Abstract

Networks facilitate the exchange of goods and information and create benefits. We consider a network with n complementary nodes, i.e. nodes that need to be connected to generate a positive payoff. This network may face intelligent attacks on links. To study how the network should be designed and protected, we develop a strategic model inspired by Dziubi´nskiDziubi´nski and Goyal (2013) with two players: a Designer and an Adversary. First, the Designer forms costly protected and non-protected links. Then, the Adversary attacks at most k links given that attacks are costly and that protected links cannot be removed by her attacks. The Adversary aims at disconnecting the network shaped by the Designer. The Designer builds a protected network that minimizes her costs given that it has to resist the attacks of the Adversary. We establish that in equilibrium the Designer forms a minimal 1-link-connected network which contains only protected links, or a minimal (k + 1, n)-link-connected network which contains only non-protected links, or a network which contains one protected link and (n − 1)(k + 1)/2 non-protected links.
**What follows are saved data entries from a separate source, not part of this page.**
-- ==== Sys2Proof/Syntax.lean ====
section
/-! DEFINITION. Syntax.lean: the commands of the block, one constructor for each row of spec/opcode_table.json and in its order. An operand is what
the rules of the row say that the sender, the host, the media or the device's surroundings supply at that moment. Names used throughout: `t` the host
command's controller, queue and identifier; `who` the requester of a control-space write; `v` the value written; `n` a channel or head; `a` an actuator (an
address where `v` or `who` stands with it); `k` a servo loop, a decoder slot or a bank; `p` a port; `c` a controller; `q` a sequencer with `t` its thread. -/
namespace Sys2Proof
We also examine situations where the Designer can only create a limited number of protected links and situations where protected links are imperfect, that is, protected links can be removed by attacks with some probabilities. We show that if the available number of protected links is limited, then, in equilibrium , there exists a network which contains several protected and non-protected links. In the imperfect defense framework, we provide conditions under which the results of the benchmark model are preserved.